Task goal:
From the entries below, reproduce exactly the line containing "spec's decisions D8, D9", the line containing "(∃ k, t.out.get k = none) ∧", and every line in between, with nothing added.

Excerpted data:
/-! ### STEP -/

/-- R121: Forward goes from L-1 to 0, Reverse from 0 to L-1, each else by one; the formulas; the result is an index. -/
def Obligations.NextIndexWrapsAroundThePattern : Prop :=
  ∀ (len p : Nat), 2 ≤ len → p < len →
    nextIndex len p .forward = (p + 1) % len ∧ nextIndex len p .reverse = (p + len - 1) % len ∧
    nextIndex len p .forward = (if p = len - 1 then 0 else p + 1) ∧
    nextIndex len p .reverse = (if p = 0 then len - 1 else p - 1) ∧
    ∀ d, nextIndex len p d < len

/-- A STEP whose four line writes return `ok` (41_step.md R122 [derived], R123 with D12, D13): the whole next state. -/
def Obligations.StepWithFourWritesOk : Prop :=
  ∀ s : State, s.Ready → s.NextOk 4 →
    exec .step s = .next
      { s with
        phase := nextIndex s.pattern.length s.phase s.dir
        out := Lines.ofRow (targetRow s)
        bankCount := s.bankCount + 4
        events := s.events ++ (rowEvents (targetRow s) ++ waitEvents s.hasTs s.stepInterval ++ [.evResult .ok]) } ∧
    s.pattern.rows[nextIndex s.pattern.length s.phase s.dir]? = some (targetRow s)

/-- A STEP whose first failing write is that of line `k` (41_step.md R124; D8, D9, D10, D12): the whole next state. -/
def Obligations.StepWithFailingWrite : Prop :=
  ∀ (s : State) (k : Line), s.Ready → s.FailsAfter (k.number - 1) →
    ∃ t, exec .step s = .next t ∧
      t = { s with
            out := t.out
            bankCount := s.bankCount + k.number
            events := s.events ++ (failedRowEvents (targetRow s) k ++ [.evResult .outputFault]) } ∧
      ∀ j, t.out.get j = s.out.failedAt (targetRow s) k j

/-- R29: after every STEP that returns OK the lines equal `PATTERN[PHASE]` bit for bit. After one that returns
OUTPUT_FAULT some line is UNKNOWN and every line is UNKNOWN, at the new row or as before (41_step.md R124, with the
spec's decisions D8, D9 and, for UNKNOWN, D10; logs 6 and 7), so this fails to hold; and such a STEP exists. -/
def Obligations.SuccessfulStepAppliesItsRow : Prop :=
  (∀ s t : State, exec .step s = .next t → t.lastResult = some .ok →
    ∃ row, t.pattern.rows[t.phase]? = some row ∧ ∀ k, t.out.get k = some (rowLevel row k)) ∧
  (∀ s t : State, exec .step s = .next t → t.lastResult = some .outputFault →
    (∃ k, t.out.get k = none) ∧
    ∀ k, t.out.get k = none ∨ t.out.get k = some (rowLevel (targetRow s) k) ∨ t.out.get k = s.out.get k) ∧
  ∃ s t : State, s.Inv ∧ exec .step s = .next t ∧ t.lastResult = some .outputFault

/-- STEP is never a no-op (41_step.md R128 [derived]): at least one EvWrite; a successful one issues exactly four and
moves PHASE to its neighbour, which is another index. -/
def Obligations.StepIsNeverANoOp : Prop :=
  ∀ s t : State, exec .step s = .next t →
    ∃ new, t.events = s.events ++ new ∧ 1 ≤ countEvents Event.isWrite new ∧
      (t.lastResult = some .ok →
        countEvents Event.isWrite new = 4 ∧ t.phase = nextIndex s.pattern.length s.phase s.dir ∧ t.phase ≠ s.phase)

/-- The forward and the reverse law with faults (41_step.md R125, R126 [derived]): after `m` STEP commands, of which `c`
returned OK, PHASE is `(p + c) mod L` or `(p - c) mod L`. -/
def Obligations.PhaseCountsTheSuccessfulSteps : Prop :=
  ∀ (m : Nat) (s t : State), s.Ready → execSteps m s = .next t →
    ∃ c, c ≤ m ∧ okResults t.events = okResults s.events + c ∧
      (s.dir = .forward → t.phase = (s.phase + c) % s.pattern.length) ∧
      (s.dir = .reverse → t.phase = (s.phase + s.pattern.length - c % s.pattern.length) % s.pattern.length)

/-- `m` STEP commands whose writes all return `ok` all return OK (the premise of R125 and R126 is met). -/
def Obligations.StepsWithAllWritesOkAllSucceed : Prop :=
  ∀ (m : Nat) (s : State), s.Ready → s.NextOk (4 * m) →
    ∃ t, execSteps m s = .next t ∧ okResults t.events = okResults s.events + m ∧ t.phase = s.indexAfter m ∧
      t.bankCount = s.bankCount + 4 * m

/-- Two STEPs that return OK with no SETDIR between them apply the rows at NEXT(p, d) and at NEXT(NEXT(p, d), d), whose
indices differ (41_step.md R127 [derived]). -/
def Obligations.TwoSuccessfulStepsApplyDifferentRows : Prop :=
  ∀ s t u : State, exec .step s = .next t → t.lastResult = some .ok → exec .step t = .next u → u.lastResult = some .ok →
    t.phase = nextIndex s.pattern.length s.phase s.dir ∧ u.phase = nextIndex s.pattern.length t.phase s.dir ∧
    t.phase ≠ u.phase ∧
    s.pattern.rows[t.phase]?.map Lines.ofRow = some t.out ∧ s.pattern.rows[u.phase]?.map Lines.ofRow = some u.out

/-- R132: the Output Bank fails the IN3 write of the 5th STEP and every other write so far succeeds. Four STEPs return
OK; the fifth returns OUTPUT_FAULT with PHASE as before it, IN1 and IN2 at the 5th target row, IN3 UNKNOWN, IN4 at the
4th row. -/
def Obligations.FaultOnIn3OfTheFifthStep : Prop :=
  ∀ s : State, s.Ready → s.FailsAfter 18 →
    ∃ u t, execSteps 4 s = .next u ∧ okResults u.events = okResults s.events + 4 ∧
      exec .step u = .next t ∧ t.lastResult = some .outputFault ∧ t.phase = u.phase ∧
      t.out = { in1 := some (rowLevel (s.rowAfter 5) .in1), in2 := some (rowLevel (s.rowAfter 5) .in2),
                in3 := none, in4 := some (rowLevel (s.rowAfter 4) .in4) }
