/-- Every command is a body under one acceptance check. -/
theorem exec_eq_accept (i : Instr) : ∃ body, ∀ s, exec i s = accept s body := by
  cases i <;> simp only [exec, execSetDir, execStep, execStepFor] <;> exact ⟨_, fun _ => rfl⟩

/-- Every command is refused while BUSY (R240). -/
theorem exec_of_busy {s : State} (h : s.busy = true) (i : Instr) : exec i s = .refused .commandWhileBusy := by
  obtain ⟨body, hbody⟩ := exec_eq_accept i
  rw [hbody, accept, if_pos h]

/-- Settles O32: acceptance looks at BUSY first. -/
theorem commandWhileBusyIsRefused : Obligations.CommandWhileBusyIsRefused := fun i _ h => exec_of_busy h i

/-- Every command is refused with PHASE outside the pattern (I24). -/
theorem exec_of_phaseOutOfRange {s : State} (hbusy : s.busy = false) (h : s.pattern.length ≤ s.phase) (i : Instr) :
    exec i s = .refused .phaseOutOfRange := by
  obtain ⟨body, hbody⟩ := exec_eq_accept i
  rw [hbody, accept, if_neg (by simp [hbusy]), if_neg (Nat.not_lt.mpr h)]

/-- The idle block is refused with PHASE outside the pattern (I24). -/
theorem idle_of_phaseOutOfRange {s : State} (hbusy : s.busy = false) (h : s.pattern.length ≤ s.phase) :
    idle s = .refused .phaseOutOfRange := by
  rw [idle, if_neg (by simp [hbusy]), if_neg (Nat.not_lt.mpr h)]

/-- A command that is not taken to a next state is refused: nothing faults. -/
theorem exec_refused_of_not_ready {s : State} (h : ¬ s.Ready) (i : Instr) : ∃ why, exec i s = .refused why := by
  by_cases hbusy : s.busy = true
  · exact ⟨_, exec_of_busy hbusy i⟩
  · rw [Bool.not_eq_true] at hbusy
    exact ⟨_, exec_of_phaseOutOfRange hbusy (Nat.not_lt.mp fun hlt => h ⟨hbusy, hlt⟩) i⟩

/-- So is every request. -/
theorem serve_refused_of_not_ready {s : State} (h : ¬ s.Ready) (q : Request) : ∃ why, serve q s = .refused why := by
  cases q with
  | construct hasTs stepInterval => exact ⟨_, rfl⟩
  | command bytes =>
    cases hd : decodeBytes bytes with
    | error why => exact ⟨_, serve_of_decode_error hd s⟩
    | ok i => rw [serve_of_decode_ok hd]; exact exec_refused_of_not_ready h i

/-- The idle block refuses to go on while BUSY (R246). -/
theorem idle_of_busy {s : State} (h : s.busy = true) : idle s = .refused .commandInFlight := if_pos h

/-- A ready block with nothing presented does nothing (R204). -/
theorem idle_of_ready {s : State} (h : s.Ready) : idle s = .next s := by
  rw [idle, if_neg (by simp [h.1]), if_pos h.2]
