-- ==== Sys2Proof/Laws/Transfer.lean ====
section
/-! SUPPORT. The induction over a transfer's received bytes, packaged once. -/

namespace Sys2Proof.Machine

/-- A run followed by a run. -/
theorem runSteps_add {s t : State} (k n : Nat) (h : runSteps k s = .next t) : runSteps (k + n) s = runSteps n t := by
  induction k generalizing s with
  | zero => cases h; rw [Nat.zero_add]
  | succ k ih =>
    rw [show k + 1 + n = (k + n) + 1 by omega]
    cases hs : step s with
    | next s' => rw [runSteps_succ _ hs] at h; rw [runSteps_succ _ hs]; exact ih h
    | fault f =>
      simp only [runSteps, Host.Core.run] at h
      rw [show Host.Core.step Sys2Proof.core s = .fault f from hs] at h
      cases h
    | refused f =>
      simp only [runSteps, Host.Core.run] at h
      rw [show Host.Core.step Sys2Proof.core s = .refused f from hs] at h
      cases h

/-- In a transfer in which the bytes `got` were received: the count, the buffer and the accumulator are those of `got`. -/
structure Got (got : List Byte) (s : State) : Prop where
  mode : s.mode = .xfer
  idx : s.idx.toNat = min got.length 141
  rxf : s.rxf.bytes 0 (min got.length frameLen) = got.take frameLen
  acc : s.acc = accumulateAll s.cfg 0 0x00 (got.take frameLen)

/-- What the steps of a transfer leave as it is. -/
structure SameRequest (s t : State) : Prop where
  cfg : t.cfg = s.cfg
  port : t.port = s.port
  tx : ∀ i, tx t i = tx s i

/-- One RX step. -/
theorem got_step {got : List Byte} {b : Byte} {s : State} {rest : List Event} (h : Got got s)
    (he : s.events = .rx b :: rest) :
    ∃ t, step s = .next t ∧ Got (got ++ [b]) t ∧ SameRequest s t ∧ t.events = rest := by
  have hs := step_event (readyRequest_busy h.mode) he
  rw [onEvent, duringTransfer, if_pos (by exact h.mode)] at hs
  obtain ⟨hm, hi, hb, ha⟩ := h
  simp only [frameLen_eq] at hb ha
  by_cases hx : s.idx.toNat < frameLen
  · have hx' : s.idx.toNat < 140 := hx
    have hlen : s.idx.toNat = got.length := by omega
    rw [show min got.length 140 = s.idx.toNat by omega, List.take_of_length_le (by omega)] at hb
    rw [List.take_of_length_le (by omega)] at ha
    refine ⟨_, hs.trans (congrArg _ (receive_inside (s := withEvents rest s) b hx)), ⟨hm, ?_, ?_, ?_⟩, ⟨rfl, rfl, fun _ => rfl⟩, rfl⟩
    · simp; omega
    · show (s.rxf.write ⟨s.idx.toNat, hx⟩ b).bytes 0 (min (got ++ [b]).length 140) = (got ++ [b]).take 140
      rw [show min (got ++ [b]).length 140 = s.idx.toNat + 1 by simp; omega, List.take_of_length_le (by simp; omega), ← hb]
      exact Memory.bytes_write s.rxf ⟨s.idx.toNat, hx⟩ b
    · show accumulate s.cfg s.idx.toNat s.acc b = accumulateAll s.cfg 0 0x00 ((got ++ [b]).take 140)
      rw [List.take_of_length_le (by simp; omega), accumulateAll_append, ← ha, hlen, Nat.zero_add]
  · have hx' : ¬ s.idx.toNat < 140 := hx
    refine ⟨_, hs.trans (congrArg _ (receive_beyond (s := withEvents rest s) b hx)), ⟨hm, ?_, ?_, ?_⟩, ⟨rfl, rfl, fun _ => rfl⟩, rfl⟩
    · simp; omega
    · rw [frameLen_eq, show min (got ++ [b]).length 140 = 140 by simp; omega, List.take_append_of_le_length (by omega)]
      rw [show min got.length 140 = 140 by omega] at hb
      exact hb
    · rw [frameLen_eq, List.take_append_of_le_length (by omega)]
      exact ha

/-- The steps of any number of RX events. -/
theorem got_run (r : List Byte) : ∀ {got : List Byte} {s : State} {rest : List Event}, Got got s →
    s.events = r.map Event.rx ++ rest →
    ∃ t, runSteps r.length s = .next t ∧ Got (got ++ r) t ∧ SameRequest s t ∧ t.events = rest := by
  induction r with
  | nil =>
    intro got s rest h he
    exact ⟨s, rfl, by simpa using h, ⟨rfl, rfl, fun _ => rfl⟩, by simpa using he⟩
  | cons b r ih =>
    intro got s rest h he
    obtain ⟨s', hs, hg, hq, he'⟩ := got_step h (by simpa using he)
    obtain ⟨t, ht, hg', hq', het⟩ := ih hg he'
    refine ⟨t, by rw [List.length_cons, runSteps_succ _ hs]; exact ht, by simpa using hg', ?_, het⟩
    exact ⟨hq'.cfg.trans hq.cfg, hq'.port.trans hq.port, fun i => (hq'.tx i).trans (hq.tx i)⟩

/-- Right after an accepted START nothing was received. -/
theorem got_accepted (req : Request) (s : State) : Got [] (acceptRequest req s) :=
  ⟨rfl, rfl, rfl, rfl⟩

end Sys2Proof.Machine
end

Exercise solution:
spec's decisions D8, D9 and, for UNKNOWN, D10; logs 6 and 7), so this fails to hold; and such a STEP exists. -/
def Obligations.SuccessfulStepAppliesItsRow : Prop :=
  (∀ s t : State, exec .step s = .next t → t.lastResult = some .ok →
    ∃ row, t.pattern.rows[t.phase]? = some row ∧ ∀ k, t.out.get k = some (rowLevel row k)) ∧
  (∀ s t : State, exec .step s = .next t → t.lastResult = some .outputFault →
    (∃ k, t.out.get k = none) ∧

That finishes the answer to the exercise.